For Muslim investors seeking a faith-based approach, Sophia Shepodd Innocenti runs the Global Islamic Impact Investing Forum, an umbrella group and discussion platform. She set it up after realising that Islamic capital could have a far more positive impact if fund managers simply paid more attention to their investments’ effects.

Islamic capital represents a large proportion of faith-aligned capital because Islam forbids the charging of interest, which is regarded as “haram”, or contrary to Islam’s sharia law. Observant Islamic investors also steer clear of other haram areas, such as gambling, alcohol production and the arms trade.

According to Innocenti, it ought to be possible to match Muslim investors, who avoid many harmful investments, to investments that promote the UN’s Sustainable Development Goals. “I realised about four years ago that the majority of sharia-compliant investing would work towards the sustainable development goals if they were just audited and modelled the appropriate way,” she says.

Gayle Peterson, co-principal investigator for Oxfaif, acknowledges that impact investing sits on a “spectrum” of activities that overlap at the margins. These range from impact investing to investments aligned with environmental, social and governance (ESG) principles to standard, financially driven investments.

She classes impact investing as having more “intentionality” than traditional schemes where decisions are based primarily on the expected financial return. “You’re making decisions specifically around social impact,” she stresses.

The categorisation of investments partly reflects investors’ shifting thinking about how to put their money to work — and also how not to.

Joy says his organisation has probably the most comprehensive list of exclusions of any investor — the Church Commissioners avoid financing tobacco, alcohol and gambling, among other areas. But they are focusing more and more on actively seeking to do good, rather than simply avoiding harm.

“We increasingly believe, as a faith-based investor, that you should look at impact and look to effect change with any investments,” Joy says. “So you think about the positive — not just about avoiding things but about trying to effect change in the real world as well.”

There are similar issues in Islamic finance, according to Innocenti.

“The easiest way for fund managers is just to become exclusionary in order to become Islamic-compliant — instead of looking at fundamentally ‘What do we want to invest in?
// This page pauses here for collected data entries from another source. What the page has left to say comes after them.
-- ==== Sys2Proof/Certificates/Slice0/Obligations.lean ====
section
/-! DEFINITION. The statements for the provers. They quantify over every state, hence over every instance
of the parameters (spec/00_scope.md R9), unless a hypothesis says otherwise. Where a statement speaks of
`queue` or `now`, that is the model's form of the host port (the model's choice, assumption log 3): the
spec gives the port, and not how it is held. -/

open Sys2Proof Sys2Proof.Machine

/-! ## Encoding and decoding (spec/30_encoding.md) -/

/-- R101 to R103, R106: the decoder reads back every well-formed command from its word. -/
def Obligations.DecodeReadsBackEncode : Prop :=
  ∀ i : Instr, i.wf = true → decode (encode i) = .ok i

/-- R103, R106: each word that decodes to a command is that command's one word, and the command is
well-formed: no bit of the word is dropped. -/
def Obligations.EncodeReadsBackDecode : Prop :=
  ∀ (w : Word) (i : Instr), decode w = .ok i → i.wf = true ∧ encode i = w

/-- R103: "At most one row matches". -/
def Obligations.NoWordMatchesTwoRows : Prop :=
  decodeTable.Pairwise fun a b => ∀ w : Word, ¬ (w &&& a.mask = a.pattern ∧ w &&& b.mask = b.pattern)

/-- Every word of spec/95_test_vectors.md's encoding family, and three words of its programs P2 and P3,
decode as listed: the legal ones to their commands, the illegal ones to none, with the reason. -/
def Obligations.ListedWordsDecode : Prop :=
  decode 0x01000041 = .ok (.rxByte 0x41) ∧
  decode 0x1300FFFF = .ok (.txCopy (BitVec.ofInt 32 (-1))) ∧
  decode 0x13008000 = .ok (.txCopy (BitVec.ofInt 32 (-32768))) ∧
  decode 0x12000001 = .ok (.txEnd true) ∧
  decode 0x31080002 = .ok (.regWrite 0x08 2) ∧
  decode 0x33000011 = .ok (.bufWrite 0 0x11) ∧
  decode 0x00000000 = .ok .nop ∧
  decode 0x01000141 = .error (.reservedField "RX_BYTE") ∧
  decode 0x12000002 = .error (.reservedField "TX_END") ∧
  decode 0x30080001 = .error (.reservedField "REG_READ") ∧
  decode 0x32000001 = .error (.reservedField "BUF_READ") ∧
  decode 0x2000000F = .error (.reservedField "CRC_RESTART") ∧
  decode 0x04000000 = .error (.reservedOpcode 0x04) ∧
  decode 0xFF000000 = .error (.reservedOpcode 0xFF)

/-! ## Steps (spec/00_scope.md R4, R19) -/

/-- R4, R19, R91: a step performs the oldest command the host issued: `exec` of the decoded command, in
the state with that command taken from the queue and its clock value on the clock input. (Queue and clock
input as fields: the model's choice, assumption log 3.) -/
def Obligations.StepPerformsTheDecodedCommand : Prop :=
  ∀ (s : State) (w now : Word) (rest : List HostInput) (i : Instr),
    s.queue = .command w now :: rest → decode w = .ok i →
      step s = exec i { s with now := now, queue := rest }

/-- R104: a word that decodes to no row answers BAD_CMD and changes nothing else: no byte, no event, and
the timestamp stays. Every reserved opcode is such a word, whatever its other bits are. (The clock input
shows the word's clock value and the queue advances: the model's ports, assumption log 3.) -/
def Obligations.IllegalWordAnswersBadCmd : Prop :=
  (∀ (s : State) (w now : Word) (rest : List HostInput),
    s.queue = .command w now :: rest →
    (∀ r ∈ decodeTable, w &&& r.mask ≠ r.pattern) →
      step s = .next (answered .badCmd 0 { s with now := now, queue := rest })) ∧
  ∀ w : Word,
    let op := (w.extractLsb' 24 8).toNat
    (0x03 ≤ op ∧ op ≤ 0x0F) ∨ (0x14 ≤ op ∧ op ≤ 0x1F) ∨ (0x23 ≤ op ∧ op ≤ 0x2F) ∨ 0x34 ≤ op →
      (∀ r ∈ decodeTable, w &&& r.mask ≠ r.pattern) ∧
      decode w = .error (.reservedOpcode (w.extractLsb' 24 8))

/-- R204, R303: with no command issued nothing changes, however long the wait. (That a step with an empty
queue answers the same state is the model's choice, assumption log 3.) -/
def Obligations.IdleBlockChangesNothing : Prop :=
  ∀ (s : State) (k : Nat), s.queue = [] → Sys2Proof.core.run k s = .next s

/-- R280: no command word, operand or input byte stops the block: every step answers a next state. -/
def Obligations.EveryStepCompletes : Prop :=
  ∀ s : State, ∃ t, step s = .next t

/-- R310, R311, R313, R32: the reset input, in any state, puts every field of R32's table at its reset value
and emits no byte, even with a frame open; the parameters stay. `State.reset` has those values too. (That the
queue behind the reset and the bytes already put out stay is the model's choice, assumption logs 3 and 4.) -/
def Obligations.ResetRestoresTheTableValues : Prop :=
  (∀ (s : State) (rest : List HostInput), s.queue = .reset :: rest →
    ∃ t, step s = .next t ∧ hasResetValues t ∧
      t.tx.out = s.tx.out ∧ t.inst = s.inst ∧ t.queue = rest) ∧
  hasResetValues State.reset ∧ State.reset.inst = Config.inst

/-! ## NOP, registers and buffer (spec/43_register_access.md) -/

/-- R105: NOP is the all-zero word, the only word that decodes to it, and answers OK. -/
def Obligations.NopIsTheZeroWord : Prop :=
  (∀ w : Word, decode w = .ok .nop ↔ w = 0) ∧
  ∀ s : State, exec .nop s = .next (answered .ok 0 s)

/-- R260, R55: REG_READ returns the named field, zero-extended, and changes only `last_err`; a reserved
number is BAD_REG. -/
def Obligations.RegReadReturnsTheMap : Prop :=
  (∀ (r : Byte) (v : Half), decode (0x30#8 ++ r ++ v) =
    if v = 0 then .ok (.regRead r) else .error (.reservedField "REG_READ")) ∧
  ∀ s : State,
    let bit (f : Bool) (v : Word) : Word := if f then v else 0
    let map : List (Byte × Word) := [
      (0x00, match s.rx.state with
        | .idle => 0 | .len1 => 1 | .len2 => 2 | .data0 => 3 | .data => 4 | .crc1 => 5 | .crc2 => 6
        | .error => 7),
      (0x01, s.rx.pos.setWidth 32),
      (0x02, s.rx.len.setWidth 32),
      (0x03, s.rx.crc.setWidth 32),
      (0x04, s.rx.flen.setWidth 32),
      (0x05, s.rx.ts),
      (0x06, bit s.rx.hdrFired 1 + bit s.rx.readFired 2 + bit s.rx.esc 4),
      (0x08, s.rx.hdrLen.setWidth 32),
      (0x09, s.rx.readLen.setWidth 32),
      (0x10, s.rx.cntTimeout.setWidth 32),
      (0x11, s.rx.cntJunk.setWidth 32),
      (0x12, s.rx.cntCrc.setWidth 32),
      (0x13, s.rx.cntOverrun.setWidth 32),
      (0x20, bit s.tx.isOpen 1 + bit s.tx.copy 2 + bit s.tx.ovr 4),
      (0x21, s.tx.remain.setWidth 32),
      (0x22, s.tx.crc.setWidth 32),
      (0x30, s.auxCrc.setWidth 32),
      (0x3F, match s.lastErr with
        | .ok => 0 | .badCmd => 1 | .badReg => 2 | .readOnly => 3 | .badIndex => 4 | .txBusy => 5
        | .txNotOpen => 6 | .txOverrun => 7 | .txLen => 8 | .copyIllegal => 9)]
    (∀ x ∈ map, exec (.regRead x.1) s = .next (answered .ok x.2 s)) ∧
    ∀ r : Byte, r ∉ map.map Prod.fst → exec (.regRead r) s = .next (answered .badReg 0 s)

/-- R262, R56: REG_WRITE writes exactly the six RW registers, each with the whole operand; a read-only
register answers READ_ONLY, a reserved number BAD_REG, and neither changes the state. -/
def Obligations.RegWriteWritesOnlyRwRegisters : Prop :=
  (∀ (r : Byte) (v : Half), decode (0x31#8 ++ r ++ v) = .ok (.regWrite r v)) ∧
  ∀ (s : State) (v : Half),
    exec (.regWrite 0x08 v) s = .next (answered .ok 0 { s with rx.hdrLen := v }) ∧
    exec (.regWrite 0x09 v) s = .next (answered .ok 0 { s with rx.readLen := v }) ∧
    exec (.regWrite 0x10 v) s = .next (answered .ok 0 { s with rx.cntTimeout := v }) ∧
    exec (.regWrite 0x11 v) s = .next (answered .ok 0 { s with rx.cntJunk := v }) ∧
    exec (.regWrite 0x12 v) s = .next (answered .ok 0 { s with rx.cntCrc := v }) ∧
    exec (.regWrite 0x13 v) s = .next (answered .ok 0 { s with rx.cntOverrun := v }) ∧
    (∀ r ∈ ([0x00, 0x01, 0x02, 0x03, 0x04, 0x05, 0x06, 0x20, 0x21, 0x22, 0x30, 0x3F] : List Byte),
      exec (.regWrite r v) s = .next (answered .readOnly 0 s)) ∧
    ∀ r : Byte,
      r ∉ ([0x00, 0x01, 0x02, 0x03, 0x04, 0x05, 0x06, 0x08, 0x09, 0x10, 0x11, 0x12, 0x13, 0x20, 0x21,
        0x22, 0x30, 0x3F] : List Byte) →
      exec (.regWrite r v) s = .next (answered .badReg 0 s)

/-- R264: BUF_READ returns the byte at the index and changes only `last_err`; an index at or beyond
BUF_CAP is BAD_INDEX. -/
def Obligations.BufReadReturnsTheByte : Prop :=
  (∀ (i : Half) (b : Byte), decode (0x32#8 ++ i ++ b) =
    if b = 0 then .ok (.bufRead i) else .error (.reservedField "BUF_READ")) ∧
  ∀ (s : State) (i : Half),
    (i.toNat < s.p.bufCap →
      exec (.bufRead i) s = .next (answered .ok ((memRead i.toNat s.rx).setWidth 32) s)) ∧
    (s.p.bufCap ≤ i.toNat → exec (.bufRead i) s = .next (answered .badIndex 0 s))

/-- R265, R264: BUF_WRITE writes that byte of the buffer and nothing else, and a BUF_READ of any index
then returns the new byte there and the old one elsewhere; an index at or beyond BUF_CAP is BAD_INDEX
and writes nothing. -/
def Obligations.BufWriteSetsOneByte : Prop :=
  (∀ (i : Half) (b : Byte), decode (0x33#8 ++ i ++ b) = .ok (.bufWrite i b)) ∧
  ∀ (s : State) (i : Half) (b : Byte),
    (i.toNat < s.p.bufCap →
      ∃ r : Receiver, exec (.bufWrite i b) s = .next (answered .ok 0 { s with rx := r }) ∧
        r = { s.rx with buf := r.buf } ∧
        ∀ j, memRead j r = if j = i.toNat then b else memRead j s.rx) ∧
    (s.p.bufCap ≤ i.toNat → exec (.bufWrite i b) s = .next (answered .badIndex 0 s))

/-- R264, R44, R89: every command but a BUF_WRITE leaves every byte of the buffer as it was, written or
not, except the byte at `rx_pos` for an RX_BYTE; a BUF_WRITE leaves every other index. -/
def Obligations.CommandsKeepOtherBufferBytes : Prop :=
  ∀ (i : Instr) (s t : State), exec i s = .next t →
    ∀ j : Nat,
      (∀ b, i = .rxByte b → j ≠ s.rx.pos.toNat) →
      (∀ k b, i = .bufWrite k b → j ≠ k.toNat) →
        memRead j t.rx = memRead j s.rx

/-! ## The CRC unit (spec/40_crc.md) -/

/-- R157 CRC_RESTART. -/
def Obligations.CrcRestartSeedsTheHostAccumulator : Prop :=
  (∀ w : Word, decode w = .ok .crcRestart ↔ w = 0x20000000) ∧
  (∀ w : Word, opField w = 0x20 → w ≠ 0x20000000 → decode w = .error (.reservedField "CRC_RESTART")) ∧
  ∀ s : State, exec .crcRestart s = .next (answered .ok 0 { s with auxCrc := 0 })

/-- R158 CRC_ADD b, with its corner case and example. -/
def Obligations.CrcAddFoldsOneByte : Prop :=
  (∀ b : Byte, decode (0x210000#24 ++ b) = .ok (.crcAdd b)) ∧
  (∀ w : Word, opField w = 0x21 → w.extractLsb' 8 16 ≠ 0 →
    decode w = .error (.reservedField "CRC_ADD")) ∧
  (∀ (s : State) (b : Byte),
    exec (.crcAdd b) s =
      .next (answered .ok 0 { s with auxCrc := crc16Add s.p.crcPoly s.auxCrc b })) ∧
  (∀ poly : Half, crc16Add poly 0 0 = 0) ∧
  crc16Add 0x1021 0 0x01 = 0x1021

/-- R159 CRC_VALUE, with its example: the CRC of "123456789" for the polynomial 0x1021. -/
def Obligations.CrcValueReadsTheHostAccumulator : Prop :=
  (∀ w : Word, decode w = .ok .crcValue ↔ w = 0x22000000) ∧
  (∀ s : State, exec .crcValue s = .next (answered .ok (s.auxCrc.setWidth 32) s)) ∧
  crcOf 0x1021 0 [0x31, 0x32, 0x33, 0x34, 0x35, 0x36, 0x37, 0x38, 0x39] = 0x31C3

/-- R154: folding a sequence's own CRC after it, high byte first, leaves 0, for every polynomial. -/
def Obligations.OwnTrailerLeavesZeroResidue : Prop :=
  ∀ (poly : Half) (m : List Byte),
    let c := crcOf poly 0 m
    crcOf poly 0 (m ++ [hiByte c, loByte c]) = 0

/-- R152: the nibble-table method gives the same value as the bitwise fold, for every polynomial,
accumulator and byte. -/
def Obligations.NibbleMethodAgreesWithBitwise : Prop :=
  ∀ (poly c : Half) (b : Byte), crc16AddNibble poly c b = crc16Add poly c b

/-- R155: the fold is a linear function of `c ^ (b << 8)`, so folding `V ^ s` into `V` is folding `s`
into 0. -/
def Obligations.CrcFoldIsLinear : Prop :=
  ∀ poly : Half,
    let g (x : Half) : Half := x <<< 8 ^^^ crc16Add poly 0 (hiByte x)
    (∀ (c : Half) (b : Byte), crc16Add poly c b = g (c ^^^ b.setWidth 16 <<< 8)) ∧
    (∀ x y : Half, g (x ^^^ y) = g x ^^^ g y) ∧
    ∀ v s : Half, crcOf poly v [hiByte (v ^^^ s), loByte (v ^^^ s)] = crcOf poly 0 [hiByte s, loByte s]

/-- R156 (a): every non-zero mask on a trailer leaves a non-zero residue, iff `CRC_POLY[0] = 1`. -/
def Obligations.MaskedTrailerIsSeenIffPolyIsOdd : Prop :=
  ∀ poly : Half,
    (∀ v s : Half, s ≠ 0 → crcOf poly v [hiByte (v ^^^ s), loByte (v ^^^ s)] ≠ 0) ↔
      poly.getLsbD 0 = true

/-- R156 (c): with a non-zero polynomial, a single flipped bit in an accepted byte sequence leaves a non-zero
residue. -/
def Obligations.SingleBitErrorIsSeen : Prop :=
  ∀ (poly : Half) (before after : List Byte) (x : Byte) (k : Nat), poly ≠ 0 → k < 8 →
    crcOf poly 0 (before ++ x :: after) = 0 →
      crcOf poly 0 (before ++ (x ^^^ 1#8 <<< k) :: after) ≠ 0

/-- R50: only the host's CRC commands and reset touch `aux_crc`, and the host's CRC commands touch
neither the receiver nor the sender. -/
def Obligations.HostAccumulatorIsIsolated : Prop :=
  ∀ (i : Instr) (s t : State), exec i s = .next t →
    (i ≠ .crcRestart → (∀ b, i ≠ .crcAdd b) → t.auxCrc = s.auxCrc) ∧
    (i = .crcRestart ∨ (∃ b, i = .crcAdd b) ∨ i = .crcValue → t.rx = s.rx ∧ t.tx = s.tx)

/-! ## The transmitter (spec/42_transmitter.md) -/

/-- R121, R123, R84: a length field is one byte up to 127, else the low 7 bits with the top bit set and then
the rest, and a receiver reads from it the length that was put into it, in one byte or two as the field
has them. -/
def Obligations.ReceiverReadsTheSendersLength : Prop :=
  ∀ (inst : Config.Instance) (n : BitVec 14), n.toNat ≤ inst.params.maxPacket →
    ((lengthBytes n).map BitVec.toNat =
      if n.toNat ≤ 127 then [n.toNat] else [n.toNat % 128 + 128, n.toNat / 128]) ∧
    ((∃ b1, lengthBytes n = [b1] ∧ secondLengthByteFollows inst.params b1 = false ∧
      (firstLengthPart inst.params b1).toNat = n.toNat) ∨
    ∃ b1 b2, lengthBytes n = [b1, b2] ∧ secondLengthByteFollows inst.params b1 = true ∧
      (withSecondLengthPart (firstLengthPart inst.params b1) b2).toNat = n.toNat)

/-- R126, R222: no marker stands in a stuffed body, and taking the escapes out again gives the body. -/
def Obligations.StuffedBodyHidesTheMarker : Prop :=
  ∀ inst : Config.Instance, inst.params.stuffEn = true →
    ∀ xs : List Byte,
      inst.params.marker ∉ stuffAll inst.params xs ∧
      ∀ x : Byte,
        stuffed inst.params x = [x] ∧ x ≠ inst.params.marker ∧ x ≠ inst.params.esc ∨
        ∃ y, stuffed inst.params x = [inst.params.esc, y] ∧ restoreTop y = x ∧
          y ≠ inst.params.marker ∧ y ≠ inst.params.esc

/-- R224 TX_START n: it opens the frame, or refuses a busy sender (checked first) or a length above
MAX_PACKET with no other change. -/
def Obligations.TxStartOpensAFrame : Prop :=
  (∀ n : BitVec 16, decode (0x1000#16 ++ n) = .ok (.txStart (n.setWidth 32))) ∧
  ∀ (s : State) (n : Word),
    (s.tx.isOpen = true → exec (.txStart n) s = .next (answered .txBusy 0 s)) ∧
    (s.tx.isOpen = false → s.p.maxPacket < n.toNat →
      exec (.txStart n) s = .next (answered .txLen 0 s)) ∧
    (s.tx.isOpen = false → n.toNat ≤ s.p.maxPacket →
      exec (.txStart n) s = .next (answered .ok 0
        { s with tx :=
          { out := s.tx.out ++ markerBytes s.p ++ stuffAll s.p (lengthBytes (n.setWidth 14))
            crc := crcOf s.p.crcPoly 0 (lengthBytes (n.setWidth 14))
            remain := n.setWidth 14
            isOpen := true, copy := false, ovr := false } }))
What do we want the impact of our investments to be?’” she explains.

She calculates that, if all Islamic funds started measuring the impact of their investments and using those measures to direct their decisions, it could free up enough money to achieve the UN SDGs by the target date of 2030.

Sophia Shepodd Innocenti argues that most sharia-compliant investing can support the UN’s Sustainable Development Goals

Instead, she says, many Islamic funds concentrate solely on property. “A few impact funds have failed because Muslim investors are just so used to investing in real estate, essentially, that everything else seems daunting,” she observes.

But Peterson points to programmes backed by churches in Canada — including the Church of England’s sister church, the Anglican Church of Canada — as evidence that some impact investors are more imaginative. Just as the Church Commissioners are offering restitution for slavery, some Canadian churches are making impact investments to help those harmed in church boarding schools.

Peterson accepts that some faith-based investors avoid groups that wider society might regard as deserving. Some institutions, convinced that gay sex is wrong, will hesitate to devote money to projects supporting marginalised gay people, for example. For some Roman Catholic institutions, any involvement in healthcare has to steer clear of abortion.

Nevertheless, Peterson argues that the aims of most faith-based investors fit neatly with the SDGs, which means the growing amount of capital at their disposal can help to narrow the wealth and wellbeing gap between people in poorer parts of the world and the industrialised countries.

“I think it’s an opportunity to reach, with compassion and courage, resources that haven’t been tapped — and be more intentional about that,” Peterson says.